• [WHAT IS EXPECTED]
Send back every record word for word, with nothing missing.
(INFORMATION GIVEN begins)
-- ==== Sys2Proof/Laws/KeepMessages.lean ====
section
/-! SUPPORT. What each operation of Machine/Messages.lean changes, and that it keeps what every operation keeps. -/

-- One proof at a time: the package as one text then takes less memory.
set_option Elab.async false

namespace Sys2Proof.Machine

open Sys2Proof

theorem State.setMsg_good : ∀ s a1 a2, Good 70437463654400 s (State.setMsg s a1 a2) := by
  intro s a1 a2
  unfold State.setMsg
  repeat' first
    | with_reducible exact Good.refl
    | with_reducible assumption
    | (extract_lets +onlyGivenNames x; clear_value x)
    | with_reducible apply Good.ite
    | exact rfl
    | (with_reducible apply Good.upd_msgs_lib)

theorem State.fillOpening_good : ∀ s a1, Good 70368744177680 s (State.fillOpening s a1) := by
  intro s a1
  unfold State.fillOpening
  repeat' first
    | with_reducible exact Good.refl
    | with_reducible assumption
    | (extract_lets +onlyGivenNames x; (have ht : type_of% x = State := rfl); clear ht; refine Good.cut (x := x) ?_ ?_; (on_goal 1 => (unfold x; clear x)); (on_goal 2 => intro hx; clear_value x))
    | (extract_lets +onlyGivenNames x; clear_value x)
    | with_reducible apply Good.ite
    | (with_reducible apply Good.step (State.setBytes_good ..))
    | exact rfl
    | split
    | (with_reducible apply Good.upd_lib)

theorem State.loadLibrary_good : ∀ s, Good 70368744177680 s (State.loadLibrary s) := by
  intro s
  unfold State.loadLibrary
  repeat' first
    | with_reducible exact Good.refl
    | with_reducible assumption
    | (extract_lets +onlyGivenNames x; (have ht : type_of% x = State := rfl); clear ht; refine Good.cut (x := x) ?_ ?_; (on_goal 1 => (unfold x; clear x)); (on_goal 2 => intro hx; clear_value x))
    | (extract_lets +onlyGivenNames x; clear_value x)
    | (with_reducible apply Good.foldl)
    | (with_reducible apply Good.foldl_snd)
    | (with_reducible apply Good.foldl_fst)
    | (intro x b h; try beta_reduce)
    | (with_reducible apply Good.step (State.fillOpening_good ..))
    | exact rfl
    | (with_reducible apply Good.upd_lib)

theorem State.presentMsg_good : ∀ s a1 a2, Good 529 s (State.presentMsg s a1 a2) := by
  intro s a1 a2
  unfold State.presentMsg
  repeat' first
    | with_reducible exact Good.refl
    | with_reducible assumption
    | (extract_lets +onlyGivenNames x; clear_value x)
    | with_reducible apply Good.ite
    | (with_reducible apply Good.step (State.count_good ..))
    | (with_reducible apply Good.step (State.present_good ..))
    | exact rfl

theorem State.presentMsgs_good : ∀ s a1, Good 137438954001 s (State.presentMsgs s a1) := by
  intro s a1
  unfold State.presentMsgs
  repeat' first
    | with_reducible exact Good.refl
    | with_reducible assumption
    | (extract_lets +onlyGivenNames x; (have ht : type_of% x = State := rfl); clear ht; refine Good.cut (x := x) ?_ ?_; (on_goal 1 => (unfold x; clear x)); (on_goal 2 => intro hx; clear_value x))
    | (with_reducible apply Good.foldl)
    | (with_reducible apply Good.foldl_snd)
    | (with_reducible apply Good.foldl_fst)
    | (intro x b h; try beta_reduce)
    | (with_reducible apply Good.step (State.presentMsg_good ..))
    | exact rfl
    | (with_reducible apply Good.upd_plays)

theorem State.startPlay_good : ∀ s a1 a2 a3 a4 a5, Good 137438953472 s (State.startPlay s a1 a2 a3 a4 a5) := by
  intro s a1 a2 a3 a4 a5
  unfold State.startPlay
  repeat' first
    | with_reducible exact Good.refl
    | with_reducible assumption
    | exact rfl
    | (with_reducible apply Good.upd_plays)

theorem State.stopMsg_good : ∀ s a1 a2 a3, Good 137438953472 s (State.stopMsg s a1 a2 a3) := by
  intro s a1 a2 a3
  unfold State.stopMsg
  repeat' first
    | with_reducible exact Good.refl
    | with_reducible assumption
    | with_reducible apply Good.ite
    | exact rfl
    | split
    | (with_reducible apply Good.upd_plays)

theorem State.shedMsgs_good : ∀ s a1, Good 137438953472 s (State.shedMsgs s a1) := by
  intro s a1
  unfold State.shedMsgs
  repeat' first
    | with_reducible exact Good.refl
    | with_reducible assumption
    | (with_reducible apply Good.foldl)
    | (with_reducible apply Good.foldl_snd)
    | (with_reducible apply Good.foldl_fst)
    | (intro x b h; try beta_reduce)
    | exact rfl
    | (with_reducible apply Good.upd_plays)

theorem execEvacuationTrigger_good : ∀ a0 a1 s, GoodO 137438953480 s (execEvacuationTrigger a0 a1 s) := by
  intro a0 a1 s
  unfold execEvacuationTrigger
  repeat' first
    | with_reducible exact Good.refl
    | with_reducible assumption
    | (extract_lets +onlyGivenNames x; (have ht : type_of% x = State := rfl); clear ht; refine GoodO.cut (x := x) ?_ ?_; (on_goal 1 => (unfold x; clear x)); (on_goal 2 => intro hx; clear_value x))
    | (extract_lets +onlyGivenNames x; (have ht : type_of% x = State := rfl); clear ht; refine Good.cut (x := x) ?_ ?_; (on_goal 1 => (unfold x; clear x)); (on_goal 2 => intro hx; clear_value x))
    | with_reducible apply GoodO.next
    | with_reducible apply GoodO.ite
    | with_reducible apply Good.ite
    | (with_reducible apply Good.step (State.atRaw_good ..))
    | (with_reducible apply Good.step (State.startPlay_good ..))
    | exact rfl
    | split

end Sys2Proof.Machine
end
(INFORMATION GIVEN ends)
• [RESPONSE TO THIS EXERCISE]
-- ==== Sys2Proof/Laws/KeepMessages.lean ====
section
/-! SUPPORT. What each operation of Machine/Messages.lean changes, and that it keeps what every operation keeps. -/

-- One proof at a time: the package as one text then takes less memory.
set_option Elab.async false

namespace Sys2Proof.Machine

open Sys2Proof

theorem State.setMsg_good : ∀ s a1 a2, Good 70437463654400 s (State.setMsg s a1 a2) := by
  intro s a1 a2
  unfold State.setMsg
  repeat' first
    | with_reducible exact Good.refl
    | with_reducible assumption
    | (extract_lets +onlyGivenNames x; clear_value x)
    | with_reducible apply Good.ite
    | exact rfl
    | (with_reducible apply Good.upd_msgs_lib)

theorem State.fillOpening_good : ∀ s a1, Good 70368744177680 s (State.fillOpening s a1) := by
  intro s a1
  unfold State.fillOpening
  repeat' first
    | with_reducible exact Good.refl
    | with_reducible assumption
    | (extract_lets +onlyGivenNames x; (have ht : type_of% x = State := rfl); clear ht; refine Good.cut (x := x) ?_ ?_; (on_goal 1 => (unfold x; clear x)); (on_goal 2 => intro hx; clear_value x))
    | (extract_lets +onlyGivenNames x; clear_value x)
    | with_reducible apply Good.ite
    | (with_reducible apply Good.step (State.setBytes_good ..))
    | exact rfl
    | split
    | (with_reducible apply Good.upd_lib)

theorem State.loadLibrary_good : ∀ s, Good 70368744177680 s (State.loadLibrary s) := by
  intro s
  unfold State.loadLibrary
  repeat' first
    | with_reducible exact Good.refl
    | with_reducible assumption
    | (extract_lets +onlyGivenNames x; (have ht : type_of% x = State := rfl); clear ht; refine Good.cut (x := x) ?_ ?_; (on_goal 1 => (unfold x; clear x)); (on_goal 2 => intro hx; clear_value x))
    | (extract_lets +onlyGivenNames x; clear_value x)
    | (with_reducible apply Good.foldl)
    | (with_reducible apply Good.foldl_snd)
    | (with_reducible apply Good.foldl_fst)
    | (intro x b h; try beta_reduce)
    | (with_reducible apply Good.step (State.fillOpening_good ..))
    | exact rfl
    | (with_reducible apply Good.upd_lib)

theorem State.presentMsg_good : ∀ s a1 a2, Good 529 s (State.presentMsg s a1 a2) := by
  intro s a1 a2
  unfold State.presentMsg
  repeat' first
    | with_reducible exact Good.refl
    | with_reducible assumption
    | (extract_lets +onlyGivenNames x; clear_value x)
    | with_reducible apply Good.ite
    | (with_reducible apply Good.step (State.count_good ..))
    | (with_reducible apply Good.step (State.present_good ..))
    | exact rfl

theorem State.presentMsgs_good : ∀ s a1, Good 137438954001 s (State.presentMsgs s a1) := by
  intro s a1
  unfold State.presentMsgs
  repeat' first
    | with_reducible exact Good.refl
    | with_reducible assumption
    | (extract_lets +onlyGivenNames x; (have ht : type_of% x = State := rfl); clear ht; refine Good.cut (x := x) ?_ ?_; (on_goal 1 => (unfold x; clear x)); (on_goal 2 => intro hx; clear_value x))
    | (with_reducible apply Good.foldl)
    | (with_reducible apply Good.foldl_snd)
    | (with_reducible apply Good.foldl_fst)
    | (intro x b h; try beta_reduce)
    | (with_reducible apply Good.step (State.presentMsg_good ..))
    | exact rfl
    | (with_reducible apply Good.upd_plays)

theorem State.startPlay_good : ∀ s a1 a2 a3 a4 a5, Good 137438953472 s (State.startPlay s a1 a2 a3 a4 a5) := by
  intro s a1 a2 a3 a4 a5
  unfold State.startPlay
  repeat' first
    | with_reducible exact Good.refl
    | with_reducible assumption
    | exact rfl
    | (with_reducible apply Good.upd_plays)

theorem State.stopMsg_good : ∀ s a1 a2 a3, Good 137438953472 s (State.stopMsg s a1 a2 a3) := by
  intro s a1 a2 a3
  unfold State.stopMsg
  repeat' first
    | with_reducible exact Good.refl
    | with_reducible assumption
    | with_reducible apply Good.ite
    | exact rfl
    | split
    | (with_reducible apply Good.upd_plays)

theorem State.shedMsgs_good : ∀ s a1, Good 137438953472 s (State.shedMsgs s a1) := by
  intro s a1
  unfold State.shedMsgs
  repeat' first
    | with_reducible exact Good.refl
    | with_reducible assumption
    | (with_reducible apply Good.foldl)
    | (with_reducible apply Good.foldl_snd)
    | (with_reducible apply Good.foldl_fst)
    | (intro x b h; try beta_reduce)
    | exact rfl
    | (with_reducible apply Good.upd_plays)

theorem execEvacuationTrigger_good : ∀ a0 a1 s, GoodO 137438953480 s (execEvacuationTrigger a0 a1 s) := by
  intro a0 a1 s
  unfold execEvacuationTrigger
  repeat' first
    | with_reducible exact Good.refl
    | with_reducible assumption
    | (extract_lets +onlyGivenNames x; (have ht : type_of% x = State := rfl); clear ht; refine GoodO.cut (x := x) ?_ ?_; (on_goal 1 => (unfold x; clear x)); (on_goal 2 => intro hx; clear_value x))
    | (extract_lets +onlyGivenNames x; (have ht : type_of% x = State := rfl); clear ht; refine Good.cut (x := x) ?_ ?_; (on_goal 1 => (unfold x; clear x)); (on_goal 2 => intro hx; clear_value x))
    | with_reducible apply GoodO.next
    | with_reducible apply GoodO.ite
    | with_reducible apply Good.ite
    | (with_reducible apply Good.step (State.atRaw_good ..))
    | (with_reducible apply Good.step (State.startPlay_good ..))
    | exact rfl
    | split

end Sys2Proof.Machine
end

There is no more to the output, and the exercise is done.